■ **TASK PROMPT**: Having read the records, set them all down exactly as they appear.

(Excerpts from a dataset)
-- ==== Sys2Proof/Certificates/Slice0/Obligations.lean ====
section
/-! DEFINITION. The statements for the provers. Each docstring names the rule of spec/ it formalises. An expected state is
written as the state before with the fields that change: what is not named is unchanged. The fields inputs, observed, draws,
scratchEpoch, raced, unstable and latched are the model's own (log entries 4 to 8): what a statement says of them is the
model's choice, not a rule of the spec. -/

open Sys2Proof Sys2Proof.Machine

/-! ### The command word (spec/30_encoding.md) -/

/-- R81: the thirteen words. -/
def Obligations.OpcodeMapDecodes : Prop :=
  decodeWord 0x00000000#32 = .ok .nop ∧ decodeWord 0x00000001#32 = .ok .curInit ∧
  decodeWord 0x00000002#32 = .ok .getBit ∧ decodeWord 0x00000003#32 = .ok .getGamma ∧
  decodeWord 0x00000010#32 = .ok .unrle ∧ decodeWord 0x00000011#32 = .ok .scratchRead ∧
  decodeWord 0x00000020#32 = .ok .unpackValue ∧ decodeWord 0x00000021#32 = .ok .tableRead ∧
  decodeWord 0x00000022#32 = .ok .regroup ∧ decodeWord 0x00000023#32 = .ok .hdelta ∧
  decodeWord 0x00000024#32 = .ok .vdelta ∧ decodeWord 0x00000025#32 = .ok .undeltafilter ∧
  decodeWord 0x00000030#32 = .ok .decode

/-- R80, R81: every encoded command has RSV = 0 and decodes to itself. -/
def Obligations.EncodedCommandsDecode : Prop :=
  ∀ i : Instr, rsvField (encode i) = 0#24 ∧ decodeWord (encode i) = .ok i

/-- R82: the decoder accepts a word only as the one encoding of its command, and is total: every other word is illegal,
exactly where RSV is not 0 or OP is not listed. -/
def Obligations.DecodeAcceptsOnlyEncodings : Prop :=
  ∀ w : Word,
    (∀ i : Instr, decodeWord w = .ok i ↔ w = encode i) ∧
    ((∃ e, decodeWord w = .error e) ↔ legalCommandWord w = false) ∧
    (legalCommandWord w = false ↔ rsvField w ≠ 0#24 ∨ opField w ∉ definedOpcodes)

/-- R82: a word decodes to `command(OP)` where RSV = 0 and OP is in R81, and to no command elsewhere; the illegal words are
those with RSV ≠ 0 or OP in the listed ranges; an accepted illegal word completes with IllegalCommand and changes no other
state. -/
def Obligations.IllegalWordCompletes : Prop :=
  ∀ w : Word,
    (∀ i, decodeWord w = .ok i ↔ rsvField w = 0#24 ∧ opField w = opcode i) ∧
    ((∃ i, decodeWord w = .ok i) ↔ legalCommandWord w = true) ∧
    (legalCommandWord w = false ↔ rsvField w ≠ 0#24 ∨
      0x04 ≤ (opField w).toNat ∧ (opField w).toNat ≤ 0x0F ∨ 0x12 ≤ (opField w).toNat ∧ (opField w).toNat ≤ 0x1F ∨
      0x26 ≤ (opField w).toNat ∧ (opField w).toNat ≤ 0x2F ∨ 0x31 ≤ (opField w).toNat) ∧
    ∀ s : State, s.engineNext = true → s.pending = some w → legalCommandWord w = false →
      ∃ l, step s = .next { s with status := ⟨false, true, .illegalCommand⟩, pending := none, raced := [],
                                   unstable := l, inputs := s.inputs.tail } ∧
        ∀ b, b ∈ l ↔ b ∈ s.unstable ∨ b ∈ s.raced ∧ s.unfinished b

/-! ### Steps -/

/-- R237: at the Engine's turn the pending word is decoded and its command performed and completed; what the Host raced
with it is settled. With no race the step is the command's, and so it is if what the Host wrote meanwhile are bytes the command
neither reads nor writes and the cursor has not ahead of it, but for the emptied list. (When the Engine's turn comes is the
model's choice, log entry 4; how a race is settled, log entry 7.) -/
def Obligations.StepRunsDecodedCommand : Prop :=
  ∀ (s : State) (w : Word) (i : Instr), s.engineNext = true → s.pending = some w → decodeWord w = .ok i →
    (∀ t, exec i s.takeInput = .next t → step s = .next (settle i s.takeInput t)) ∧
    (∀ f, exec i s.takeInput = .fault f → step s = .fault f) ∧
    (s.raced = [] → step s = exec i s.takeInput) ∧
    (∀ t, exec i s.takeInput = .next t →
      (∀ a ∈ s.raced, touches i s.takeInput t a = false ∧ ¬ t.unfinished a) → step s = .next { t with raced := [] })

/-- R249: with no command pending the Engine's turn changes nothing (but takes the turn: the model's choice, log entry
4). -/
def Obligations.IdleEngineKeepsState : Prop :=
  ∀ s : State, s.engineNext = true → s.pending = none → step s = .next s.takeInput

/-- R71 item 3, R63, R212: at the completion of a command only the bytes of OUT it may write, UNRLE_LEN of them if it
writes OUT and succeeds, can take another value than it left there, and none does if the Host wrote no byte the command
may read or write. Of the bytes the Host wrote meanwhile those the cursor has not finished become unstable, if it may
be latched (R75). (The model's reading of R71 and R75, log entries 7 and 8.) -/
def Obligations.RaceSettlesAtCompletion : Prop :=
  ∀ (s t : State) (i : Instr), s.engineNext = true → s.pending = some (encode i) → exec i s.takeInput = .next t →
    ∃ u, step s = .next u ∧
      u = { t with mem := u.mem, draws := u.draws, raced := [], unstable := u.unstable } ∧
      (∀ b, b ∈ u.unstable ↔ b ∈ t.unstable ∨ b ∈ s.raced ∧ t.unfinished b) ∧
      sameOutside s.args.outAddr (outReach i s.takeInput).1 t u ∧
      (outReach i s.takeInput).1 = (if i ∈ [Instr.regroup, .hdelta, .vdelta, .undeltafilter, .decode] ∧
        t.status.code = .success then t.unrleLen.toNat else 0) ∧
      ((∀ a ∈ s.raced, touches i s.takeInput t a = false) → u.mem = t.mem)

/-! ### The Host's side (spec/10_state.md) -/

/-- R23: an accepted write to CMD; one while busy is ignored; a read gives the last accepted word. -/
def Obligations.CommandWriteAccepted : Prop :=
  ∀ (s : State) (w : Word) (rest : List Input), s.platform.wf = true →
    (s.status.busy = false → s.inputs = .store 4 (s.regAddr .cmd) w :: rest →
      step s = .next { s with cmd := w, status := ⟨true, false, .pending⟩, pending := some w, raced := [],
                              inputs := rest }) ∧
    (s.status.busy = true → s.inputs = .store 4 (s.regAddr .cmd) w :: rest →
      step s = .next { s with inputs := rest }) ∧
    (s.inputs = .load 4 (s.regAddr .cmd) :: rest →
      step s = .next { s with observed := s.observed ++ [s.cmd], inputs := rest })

■ **EXERCISE RESPONSE**:
-- ==== Sys2Proof/Certificates/Slice0/Obligations.lean ====
section
/-! DEFINITION. The statements for the provers. Each docstring names the rule of spec/ it formalises. An expected state is
written as the state before with the fields that change: what is not named is unchanged. The fields inputs, observed, draws,
scratchEpoch, raced, unstable and latched are the model's own (log entries 4 to 8): what a statement says of them is the
model's choice, not a rule of the spec. -/

open Sys2Proof Sys2Proof.Machine

/-! ### The command word (spec/30_encoding.md) -/

/-- R81: the thirteen words. -/
def Obligations.OpcodeMapDecodes : Prop :=
  decodeWord 0x00000000#32 = .ok .nop ∧ decodeWord 0x00000001#32 = .ok .curInit ∧
  decodeWord 0x00000002#32 = .ok .getBit ∧ decodeWord 0x00000003#32 = .ok .getGamma ∧
  decodeWord 0x00000010#32 = .ok .unrle ∧ decodeWord 0x00000011#32 = .ok .scratchRead ∧
  decodeWord 0x00000020#32 = .ok .unpackValue ∧ decodeWord 0x00000021#32 = .ok .tableRead ∧
  decodeWord 0x00000022#32 = .ok .regroup ∧ decodeWord 0x00000023#32 = .ok .hdelta ∧
  decodeWord 0x00000024#32 = .ok .vdelta ∧ decodeWord 0x00000025#32 = .ok .undeltafilter ∧
  decodeWord 0x00000030#32 = .ok .decode

/-- R80, R81: every encoded command has RSV = 0 and decodes to itself. -/
def Obligations.EncodedCommandsDecode : Prop :=
  ∀ i : Instr, rsvField (encode i) = 0#24 ∧ decodeWord (encode i) = .ok i

/-- R82: the decoder accepts a word only as the one encoding of its command, and is total: every other word is illegal,
exactly where RSV is not 0 or OP is not listed. -/
def Obligations.DecodeAcceptsOnlyEncodings : Prop :=
  ∀ w : Word,
    (∀ i : Instr, decodeWord w = .ok i ↔ w = encode i) ∧
    ((∃ e, decodeWord w = .error e) ↔ legalCommandWord w = false) ∧
    (legalCommandWord w = false ↔ rsvField w ≠ 0#24 ∨ opField w ∉ definedOpcodes)

/-- R82: a word decodes to `command(OP)` where RSV = 0 and OP is in R81, and to no command elsewhere; the illegal words are
those with RSV ≠ 0 or OP in the listed ranges; an accepted illegal word completes with IllegalCommand and changes no other
state. -/
def Obligations.IllegalWordCompletes : Prop :=
  ∀ w : Word,
    (∀ i, decodeWord w = .ok i ↔ rsvField w = 0#24 ∧ opField w = opcode i) ∧
    ((∃ i, decodeWord w = .ok i) ↔ legalCommandWord w = true) ∧
    (legalCommandWord w = false ↔ rsvField w ≠ 0#24 ∨
      0x04 ≤ (opField w).toNat ∧ (opField w).toNat ≤ 0x0F ∨ 0x12 ≤ (opField w).toNat ∧ (opField w).toNat ≤ 0x1F ∨
      0x26 ≤ (opField w).toNat ∧ (opField w).toNat ≤ 0x2F ∨ 0x31 ≤ (opField w).toNat) ∧
    ∀ s : State, s.engineNext = true → s.pending = some w → legalCommandWord w = false →
      ∃ l, step s = .next { s with status := ⟨false, true, .illegalCommand⟩, pending := none, raced := [],
                                   unstable := l, inputs := s.inputs.tail } ∧
        ∀ b, b ∈ l ↔ b ∈ s.unstable ∨ b ∈ s.raced ∧ s.unfinished b

/-! ### Steps -/

/-- R237: at the Engine's turn the pending word is decoded and its command performed and completed; what the Host raced
with it is settled. With no race the step is the command's, and so it is if what the Host wrote meanwhile are bytes the command
neither reads nor writes and the cursor has not ahead of it, but for the emptied list. (When the Engine's turn comes is the
model's choice, log entry 4; how a race is settled, log entry 7.) -/
def Obligations.StepRunsDecodedCommand : Prop :=
  ∀ (s : State) (w : Word) (i : Instr), s.engineNext = true → s.pending = some w → decodeWord w = .ok i →
    (∀ t, exec i s.takeInput = .next t → step s = .next (settle i s.takeInput t)) ∧
    (∀ f, exec i s.takeInput = .fault f → step s = .fault f) ∧
    (s.raced = [] → step s = exec i s.takeInput) ∧
    (∀ t, exec i s.takeInput = .next t →
      (∀ a ∈ s.raced, touches i s.takeInput t a = false ∧ ¬ t.unfinished a) → step s = .next { t with raced := [] })

/-- R249: with no command pending the Engine's turn changes nothing (but takes the turn: the model's choice, log entry
4). -/
def Obligations.IdleEngineKeepsState : Prop :=
  ∀ s : State, s.engineNext = true → s.pending = none → step s = .next s.takeInput

/-- R71 item 3, R63, R212: at the completion of a command only the bytes of OUT it may write, UNRLE_LEN of them if it
writes OUT and succeeds, can take another value than it left there, and none does if the Host wrote no byte the command
may read or write. Of the bytes the Host wrote meanwhile those the cursor has not finished become unstable, if it may
be latched (R75). (The model's reading of R71 and R75, log entries 7 and 8.) -/
def Obligations.RaceSettlesAtCompletion : Prop :=
  ∀ (s t : State) (i : Instr), s.engineNext = true → s.pending = some (encode i) → exec i s.takeInput = .next t →
    ∃ u, step s = .next u ∧
      u = { t with mem := u.mem, draws := u.draws, raced := [], unstable := u.unstable } ∧
      (∀ b, b ∈ u.unstable ↔ b ∈ t.unstable ∨ b ∈ s.raced ∧ t.unfinished b) ∧
      sameOutside s.args.outAddr (outReach i s.takeInput).1 t u ∧
      (outReach i s.takeInput).1 = (if i ∈ [Instr.regroup, .hdelta, .vdelta, .undeltafilter, .decode] ∧
        t.status.code = .success then t.unrleLen.toNat else 0) ∧
      ((∀ a ∈ s.raced, touches i s.takeInput t a = false) → u.mem = t.mem)

/-! ### The Host's side (spec/10_state.md) -/

/-- R23: an accepted write to CMD; one while busy is ignored; a read gives the last accepted word. -/
def Obligations.CommandWriteAccepted : Prop :=
  ∀ (s : State) (w : Word) (rest : List Input), s.platform.wf = true →
    (s.status.busy = false → s.inputs = .store 4 (s.regAddr .cmd) w :: rest →
      step s = .next { s with cmd := w, status := ⟨true, false, .pending⟩, pending := some w, raced := [],
                              inputs := rest }) ∧
    (s.status.busy = true → s.inputs = .store 4 (s.regAddr .cmd) w :: rest →
      step s = .next { s with inputs := rest }) ∧
    (s.inputs = .load 4 (s.regAddr .cmd) :: rest →
      step s = .next { s with observed := s.observed ++ [s.cmd], inputs := rest })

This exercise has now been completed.